Guest Editors: Alexander Hramov, Dibakar Ghosh, Alexander Pisarchik, Alexey Pavlov, Drozdstoy Stoyanov, Alexey Zaikin, Semyon Kurkin, Miguel A.F. Sanjuán

Aims and scope:
Artificial intelligence (AI) is an advanced computational tool used to analyze big data in both fundamental and applied sciences. It has become increasingly popular in complex network science due to its ability to identify hidden patterns and nonlinear relationships in large amounts of ambiguous and nonstationary data from interacting systems. Researchers and engineers are using machine learning and network theory approaches to gain new insights into the behavior of complex systems ranging from the brain to molecules, from the Universe to nano-scale systems as well as for various practical applications such as diagnostic and expert systems, mathematical simulation, prediction and intelligence systems, biomedicine, et al. AI and network approaches have a special role in solving forecasting and early warning problems (e.g., climate modeling, extreme events forecasting, infrastructure stability/resilience problems).

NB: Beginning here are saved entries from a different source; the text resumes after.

-- ==== Sys2Proof/Safety.lean ====
section
/-! DEFINITION. What counts as a safe run (R234), and the words the statements use: when a form is enabled and ready, when its
memory operand can be read, what an instruction leaves alone, and the invariant of the machine. They are written from the
spec's tables and not from the checks of the meanings, so that a statement compares the two. -/

namespace Sys2Proof.Machine

/-! ### Runs -/

/-- How a run ends (R234). -/
inductive RunEnd where
  /-- `pc = pc_end` was reached after a `next`: the run succeeded. -/
  | reached (s : State)
  /-- The first fault, and the state in which it was raised. -/
  | faulted (f : Fault) (s : State)
  /-- The first refusal, and the state in which it was met. -/
  | refused (r : Refusal) (s : State)
  /-- The steps allowed are used up. -/
  | running (s : State)
  deriving DecidableEq, Repr

/-- A run towards `pcEnd`, of at most `n` steps (R234): it ends as soon as `pc = pcEnd` after a `next`, without fetching
there, or at the first fault or refusal. -/
def runTo (pcEnd : Word) : Nat → State → RunEnd
  | 0, s => .running s
  | n + 1, s =>
    match step s with
    | .next t => if t.pc = pcEnd then .reached t else runTo pcEnd n t
    | .fault f => .faulted f s
    | .refused r => .refused r s

/-- The run from `s` to `pcEnd` succeeds within `n` steps: no instruction faults and none is refused. -/
def SafeRun (pcEnd : Word) (n : Nat) (s : State) : Prop :=
  ∃ t, runTo pcEnd n s = .reached t

/-! ### When a form is enabled -/

/-- The mode is one of the two the spec admits (R3). -/
abbrev ModeOk (s : State) : Prop := s.mode = .m64 ∨ s.mode = .m32

/-- `XCR0` bits 2:1 are 11 (R31). -/
abbrev AvxEnabled (s : State) : Prop :=
  s.cr4.getLsbD 18 = true ∧ s.xcr0.getLsbD 1 = true ∧ s.xcr0.getLsbD 2 = true

/-- `XCR0` bits 7:5 are 111 as well (R31). -/
abbrev Avx512Enabled (s : State) : Prop :=
  AvxEnabled s ∧ s.xcr0.getLsbD 5 = true ∧ s.xcr0.getLsbD 6 = true ∧ s.xcr0.getLsbD 7 = true

/-- None of the #UD conditions on flags, widths and enable bits holds: step 1 of R194 (forms 2 to 4), R195 (form 1), R196
(forms 5 to 7). -/
def FormEnabled (s : State) : Form → Prop
  | .f1 => s.cfg.ssse3 = true ∧ s.cr0.getLsbD 2 = false
  | .f2 => s.cfg.ssse3 = true ∧ s.cr0.getLsbD 2 = false ∧ s.cr4.getLsbD 9 = true
  | .f3 => s.cfg.avx = true ∧ AvxEnabled s
  | .f4 => s.cfg.avx2 = true ∧ s.cfg.maxvl ≠ .v128 ∧ AvxEnabled s
  | .f5 => s.cfg.avx512f = true ∧ s.cfg.avx512bw = true ∧ s.cfg.avx512vl = true ∧ s.cfg.maxvl = .v512 ∧ Avx512Enabled s
  | .f6 => s.cfg.avx512f = true ∧ s.cfg.avx512bw = true ∧ s.cfg.avx512vl = true ∧ s.cfg.maxvl = .v512 ∧ Avx512Enabled s
  | .f7 => s.cfg.avx512f = true ∧ s.cfg.avx512bw = true ∧ s.cfg.maxvl = .v512 ∧ Avx512Enabled s

/-- The form raises no exception before its operand is read: enabled, `CR0.TS = 0` (step 2), and for form 1 no x87
exception pending (step 3 of R195). -/
def FormReady (s : State) (f : Form) : Prop :=
  ModeOk s ∧ FormEnabled s f ∧ s.cr0.getLsbD 3 = false ∧ (f = .f1 → s.x87.status.getLsbD 7 = false)

/-! ### When a memory operand can be read -/

/-- The memory operand of an instruction, if it has one: its prefixes and its addressing form. -/
def memOperand : Instr → Option (Prefixes × MemAddr)
  | .pmulhrswMm p _ _ (.mem a) => some (p, a)
  | .pmulhrswXmm p _ _ (.mem a) => some (p, a)
  | .vpmulhrswXmm p _ _ (.mem a) => some (p, a)
  | .vpmulhrswYmm p _ _ (.mem a) => some (p, a)
  | .vpmulhrswXmmMasked p _ _ _ (.mem a) => some (p, a)
  | .vpmulhrswYmmMasked p _ _ _ (.mem a) => some (p, a)
  | .vpmulhrswZmmMasked p _ _ _ (.mem a) => some (p, a)
  | _ => none

/-- The bytes of the memory operand, as R51 and the table of R6 give them. -/
def operandBytes : Form → Nat
  | .f1 => 8
  | .f2 => 16
  | .f3 => 16
  | .f4 => 32
  | .f5 => 16
  | .f6 => 32
  | .f7 => 64

/-- Every segment base is a multiple of 64 (R60, D8; log 9). -/
def BasesOk (s : State) : Prop := ∀ x : Seg, (s.segBase x).toNat % 64 = 0

/-- Form `f` raises #GP for a memory operand that is not 16-byte aligned (R53, R54). -/
def NeedsAlign16 (c : Config) (f : Form) : Prop :=
  f = .f2 ∨ ((f = .f3 ∨ f = .f5) ∧ c.align128Vex = .gp)

/-- The operand at `lin` passes the checks made before `MemFault`: bases, alignment where it is required, no wrap. -/
def AddressOk (s : State) (f : Form) (lin : Word) : Prop :=
  BasesOk s ∧ (NeedsAlign16 s.cfg f → lin.toNat % 16 = 0) ∧ lin.toNat + operandBytes f ≤ 2 ^ s.addrBits

/-- Alignment checking applies to form 1 and the address is not a multiple of 8 (R31, R55). -/
def AcViolation (s : State) (f : Form) (lin : Word) : Prop :=
  f = .f1 ∧ s.cr0.getLsbD 18 = true ∧ s.eflags.getLsbD 18 = true ∧ s.cpl = 3 ∧ lin.toNat % 8 ≠ 0

/-- The memory operand of form `f` can be read. -/
def OperandOk (s : State) (f : Form) (p : Prefixes) (ilen : Nat) (a : MemAddr) : Prop :=
  AddressOk s f (s.operandAddr f p ilen a) ∧
  s.memFault (operandSeg p a) (s.operandAddr f p ilen a) (operandBytes f) .read = none ∧
  ¬AcViolation s f (s.operandAddr f p ilen a)

/-- The last operand of an instruction can be read: always, if it is a register. -/
def OperandReady (s : State) (i : Instr) : Prop :=
  match memOperand i with
  | none => True
  | some (p, a) => OperandOk s i.form p i.ilen a

/-- The first part of a faithful `MemFault` (R61) finds nothing: every byte canonical in `M64`; in `M32` every byte within the
segment's limit (offsets not taken modulo 2^32, log 28), and the segment readable. -/
def SegmentAllows (s : State) (x : Seg) (lin : Word) (n : Nat) (kind : AccessKind) : Prop :=
  (s.mode = .m64 → ∀ i < n, canonical (lin + BitVec.ofNat 64 i) = true) ∧
  (s.mode = .m32 →
    (∀ i < n, ((lin - s.segBase x).setWidth 32).toNat + i ≤ (s.segReg x).limit.toNat) ∧
    (kind = .read → (s.segReg x).readable = true))

/-- The byte at `a` lies in the region. -/
def InRegion (r : PageRegion) (a : Word) : Prop := r.first ≤ a.toNat ∧ a.toNat ≤ r.last

/-- Paging does not allow the access to the byte at `a`: the first region that holds it is not present, has a reserved bit, or
is not accessible in this way at the current privilege level (R61, log 6). -/
def PageDenies (s : State) (kind : AccessKind) (a : Word) : Prop :=
  ∃ before r later, s.cfg.pages = before ++ r :: later ∧ (∀ q ∈ before, ¬InRegion q a) ∧ InRegion r a ∧
    (r.present = false ∨ r.reservedBit = true ∨ (r.supervisorOnly = true ∧ s.cpl = 3) ∨
      (kind = .read ∧ s.cpl ∈ r.noRead) ∨ (kind = .fetch ∧ r.noExecute = true))

/-- The linear address of an instruction's memory operand (R60). -/
def instrAddr (s : State) (i : Instr) (p : Prefixes) (a : MemAddr) : Word := s.operandAddr i.form p i.ilen a

/-- Byte `i` of memory as seen from `lin`. -/
def byteAt (s : State) (lin : Word) (i : Nat) : Byte := s.mem.read (lin.toNat + i)

/-- Lane `j` of the last operand of form 1: of the register, or the two bytes at `lin + 2j` and `lin + 2j + 1` (R50, R92). -/
def mmSourceLane (s : State) (p : Prefixes) (ilen : Nat) : Rm 3 → Nat → Lane
  | .reg r, j => lane (s.mmReg r) j
  | .mem a, j =>
    byteAt s (s.operandAddr .f1 p ilen a) (2 * j + 1) ++ byteAt s (s.operandAddr .f1 p ilen a) (2 * j)

/-- Lane `j` of the last operand of forms 2 to 7 (R50, R93, R99, R103). -/
def vecSourceLane (s : State) (f : Form) (p : Prefixes) (ilen : Nat) : Rm 5 → Nat → Lane
  | .reg r, j => lane (s.vec r) j
  | .mem a, j => byteAt s (s.operandAddr f p ilen a) (2 * j + 1) ++ byteAt s (s.operandAddr f p ilen a) (2 * j)

/-- The writemask bit of lane `j`: set, or no writemask (R170). -/
def maskBit (s : State) (mask : Masking) (j : Nat) : Prop :=
  match mask with
  | .noMask => True
  | .merging k => (s.opmask k).getLsbD j = true
  | .zeroing k => (s.opmask k).getLsbD j = true

/-- Lane `j` of the destination of an EVEX form (R170), `x` and `y` being the source lanes and `old` the lane before. -/
def MaskedLaneIs (s : State) (mask : Masking) (j : Nat) (old x y new : Lane) : Prop :=
  (maskBit s mask j → new = mulhrs16 x y) ∧
  (¬maskBit s mask j → (∃ k, mask = .merging k) → new = old) ∧
  (¬maskBit s mask j → (∃ k, mask = .zeroing k) → new = 0)

/-! ### The next instruction's address -/

/-- `pc + ilen` modulo 2^32 in `M32`, modulo 2^64 in `M64` (R28). -/
def pcAfter (s : State) (ilen : Nat) : Word := BitVec.ofNat 64 ((s.pc.toNat + ilen) % 2 ^ s.addrBits)

/-- The address is one `pc` may be set to: in `M64` within the address space and canonical (R28, D24). -/
def PcAfterOk (s : State) (ilen : Nat) : Prop :=
  s.mode = .m64 → s.pc.toNat + ilen < 2 ^ 64 ∧ canonical (pcAfter s ilen) = true

/-! ### Effective addresses as numbers -/

/-- `AS`, the address size in bits (R89, R90). -/
def addrSizeBits (s : State) (p : Prefixes) : Nat :=
  if s.mode = .m64 then (if p.addrSize then 32 else 64) else (if p.addrSize then 16 else 32)

/-- The displacement as a number: `disp8` times `N`, the others as they stand, all signed (R88, R104). -/
def dispInt (n : Nat) : Disp → Int
  | .none => 0
  | .disp8 d => d.toInt * n
  | .disp32 d => d.toInt

/-- The displacement of 16-bit addressing as a number (R90). -/
def dispInt16 (n : Nat) : Disp16 → Int
  | .none => 0
  | .disp8 d => d.toInt * n
  | .disp16 d => d.toInt

/-- The index times `2^scale` as a number (R89). -/
def indexInt (s : State) : Option (BitVec 4 × BitVec 2) → Int
  | none => 0
  | some (i, scale) => (s.gpr i).toNat * 2 ^ scale.toNat

/-- The base sum of 16-bit addressing as a number (R90). -/
def baseSumInt16 (s : State) : Base16 → Int
  | .bxsi => (s.gpr 3).toNat + (s.gpr 6).toNat
  | .bxdi => (s.gpr 3).toNat + (s.gpr 7).toNat
  | .bpsi => (s.gpr 5).toNat + (s.gpr 6).toNat
  | .bpdi => (s.gpr 5).toNat + (s.gpr 7).toNat
  | .si => (s.gpr 6).toNat
  | .di => (s.gpr 7).toNat
  | .bp => (s.gpr 5).toNat
  | .bx => (s.gpr 3).toNat

/-- The sum of R89 and R90 before it is truncated to `AS` bits. -/
def effectiveInt (s : State) (n ilen : Nat) : MemAddr → Int
  | .base b d => (s.gpr b).toNat + dispInt n d
  | .dispOnly d => if s.mode = .m64 then s.pc.toNat + ilen + d.toInt else d.toInt
  | .sib b i d => (s.gpr b).toNat + indexInt s i + dispInt n d
  | .sibNoBase i d => indexInt s i + d.toInt
  | .base16 b d => baseSumInt16 s b + dispInt16 n d
  | .dispOnly16 d => d.toInt

/-! ### The segment of a memory operand -/

/-- The address uses RSP/ESP or RBP/EBP as its base register, or a 16-bit sum with BP (R91, R90). -/
def UsesStackBase (a : MemAddr) : Prop :=
  (∃ b d, a = .base b d ∧ (b = 4#4 ∨ b = 5#4)) ∨ (∃ b i d, a = .sib b i d ∧ (b = 4#4 ∨ b = 5#4)) ∨
  ∃ b d, a = .base16 b d ∧ (b = .bpsi ∨ b = .bpdi ∨ b = .bp)

/-! ### All encodings of an instruction -/

/-- A legacy prefix byte (R107 step 1). -/
def isLegacyPrefix (b : Byte) : Bool :=
  [0x26#8, 0x2E#8, 0x36#8, 0x3E#8, 0x64#8, 0x65#8, 0x66#8, 0x67#8, 0xF0#8, 0xF2#8, 0xF3#8].contains b

/-- A segment-override prefix byte (R84). -/
def isSegmentOverride (b : Byte) : Bool := [0x26#8, 0x2E#8, 0x36#8, 0x3E#8, 0x64#8, 0x65#8].contains b

/-- The addressing form has a SIB byte (R87). -/
def hasSib : MemAddr → Bool
  | .sib .. => true
  | .sibNoBase .. => true
  | _ => false

/-- The `X` bit of REX or VEX names nothing: no SIB byte (R87, log 15). -/
def ignoresX {n : Nat} : Rm n → Bool
  | .reg _ => true
  | .mem a => !hasSib a

/-- The `B` bit names nothing: a memory operand without a base register (R87, log 15). -/
def ignoresB {n : Nat} : Rm n → Bool
  | .mem (.base ..) => false
  | .mem (.sib ..) => false
  | .mem _ => true
  | .reg _ => false

/-- The bits of ModRM, SIB and displacement that name nothing: the scale of an absent index (R87). -/
def rmIgnored {n : Nat} : Rm n → List Byte
  | .mem (.sib _ none d) => 0#8 :: 0xC0#8 :: List.replicate d.len 0#8
  | .mem (.sibNoBase none _) => 0#8 :: 0xC0#8 :: List.replicate 4 0#8
  | src => List.replicate src.len 0#8

/-- The ignored bits of an encoding after its legacy prefixes: `X` and `B` where they name nothing (in `M64`; log 15), `W` of
VEX and EVEX (D17), the scale of an absent index. -/
def ignoredBits (m : Mode) : Instr → List Byte
  | .pmulhrswMm _ rex _ src =>
    (if rex then [0#6 ++ BitVec.ofBool (ignoresX src) ++ BitVec.ofBool (ignoresB src)] else []) ++ [0#8, 0#8, 0#8]
      ++ rmIgnored src
  | .pmulhrswXmm _ rex _ src =>
    (if rex then [0#6 ++ BitVec.ofBool (ignoresX src) ++ BitVec.ofBool (ignoresB src)] else []) ++ [0#8, 0#8, 0#8]
      ++ rmIgnored src
  | .vpmulhrswXmm _ _ _ src => vex src
  | .vpmulhrswYmm _ _ _ src => vex src
  | .vpmulhrswXmmMasked _ _ _ _ src => evex src
  | .vpmulhrswYmmMasked _ _ _ _ src => evex src
  | .vpmulhrswZmmMasked _ _ _ _ src => evex src
where
  vex (src : Rm 5) : List Byte :=
    [0#8, 0#1 ++ BitVec.ofBool (m == .m64 && ignoresX src) ++ BitVec.ofBool (m == .m64 && ignoresB src) ++ 0#5, 0x80#8, 0#8]
      ++ rmIgnored src
  evex (src : Rm 5) : List Byte :=
    [0#8, 0#2 ++ BitVec.ofBool (m == .m64 && ignoresB src) ++ 0#5, 0x80#8, 0#8, 0#8] ++ rmIgnored src

/-- Equal bytes but for the bits set in `mask`; all three of one length. -/
def eqUpTo : (mask xs ys : List Byte) → Bool
  | [], [], [] => true
  | k :: ks, x :: xs, y :: ys => x &&& ~~~k == y &&& ~~~k && eqUpTo ks xs ys
  | _, _, _ => false

/-- The bytes are an encoding of the instruction: `encode i` up to the order of the legacy prefixes and the ignored bits. -/
def IsEncodingOf (m : Mode) (i : Instr) (bytes : List Byte) : Prop :=
  ∃ before later, bytes = before ++ later ∧ before.Perm ((encode i).takeWhile isLegacyPrefix) ∧
    eqUpTo (ignoredBits m i) later ((encode i).dropWhile isLegacyPrefix) = true

/-! ### Code in memory -/

/-- The linear address of byte `k` of the instruction at `pc` (R27, R60; log 8). -/
def codeAddr (s : State) (k : Nat) : Word := s.linear .cs (s.pc + BitVec.ofNat 64 k)

/-- The encoding of `i` stands at `pc` and each of its bytes may be fetched. -/
def CodeAt (s : State) (i : Instr) : Prop :=
  ∀ k (h : k < (encode i).length),
    s.memFault .cs (codeAddr s k) 1 .fetch = none ∧ s.mem.read (codeAddr s k).toNat = (encode i)[k]

/-! ### Frames and the invariant -/

/-- What no form changes (R24, R25, R29, R30, R31, R35, R52): everything but `pc`, `V`, `MM` and the x87 state, and every byte
of memory reads as before. -/
def SameSystem (s t : State) : Prop :=
  t.mode = s.mode ∧ t.g = s.g ∧ t.segs = s.segs ∧ t.eflags = s.eflags ∧ t.k = s.k ∧ t.mxcsr = s.mxcsr ∧
  t.cr0 = s.cr0 ∧ t.cr2 = s.cr2 ∧ t.cr4 = s.cr4 ∧ t.xcr0 = s.xcr0 ∧ t.cpl = s.cpl ∧ t.cfg = s.cfg ∧
  ∀ a, t.mem.read a = s.mem.read a

/-- No bit of a vector register at or above `MAXVL` is set, and registers 16 to 31 hold nothing unless `MAXVL = 512` (R4,
R20). -/
def VectorsExist (s : State) : Prop :=
  ∀ i : BitVec 5, (s.vec i).toNat < 2 ^ maxvlBits s.cfg.maxvl ∧ (s.cfg.maxvl ≠ .v512 → 16 ≤ i.toNat → s.vec i = 0)

/-- `pc` has the width of the mode (R27) and in `M64` is canonical (R28). -/
def PcLegal (s : State) : Prop :=
  (s.mode = .m32 → s.pc.toNat < 2 ^ 32) ∧ (s.mode = .m64 → canonical s.pc = true)

/-- The invariant: memory in its canonical form, vector registers no wider than `MAXVL`, `pc` legal. -/
def Inv (s : State) : Prop := Memory.wf s.mem = true ∧ VectorsExist s ∧ PcLegal s

end Sys2Proof.Machine
end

AI-based and complex network methods are particularly important in the medical diagnosis of neurological diseases, where machine learning is a powerful tool for identifying biomarkers of various neurological disorders at an early stage. In this case, the methods and approaches of explainable artificial intelligence (XAI), which is extremely important for modern digital medicine, play a significant role.

The problem of application of AI methods in modern natural science can be conditionally divided into theoretical aspects of the development of machine learning and the theory of complex networks, as well as their combination, and into applications of AI in applied fields from space, climate, energy to biology and medicine.

This Special Issue is dedicated to the publication of high-quality original research and reviews that contribute to the methodological/theoretical aspects of the advancement of state-of-the-art AI concepts and their applications in various domains within natural sciences and engineering. The potential submission topics encompass, but are not limited to:

  1. Methodological/theoretical problems:
    • Explainable AI (XAI) and deep learning in natural sciences
    • Multidisciplinary approaches
    • Graph neural networks
    • Higher-order interactions in complex networks
    • Brain functional networks
    • AI-based methods for analysis of complex networks
    • Spiking neuronal networks
    • Extreme events
  2. Applications:
    • In vitro diagnostics with AI application
    • Big data processing
    • Reservoir computing
    • AI-based intelligence systems for brain-computer interfaces
    • Nonlinear time series and machine learning methodss
    • Climate modeling and forecasting
    • Forecasting and early warning problems
    • Infrastructure stability and resilience problems
    • Power grids
    • Social networks
    • Data analytics and mining for diagnostics and prediction.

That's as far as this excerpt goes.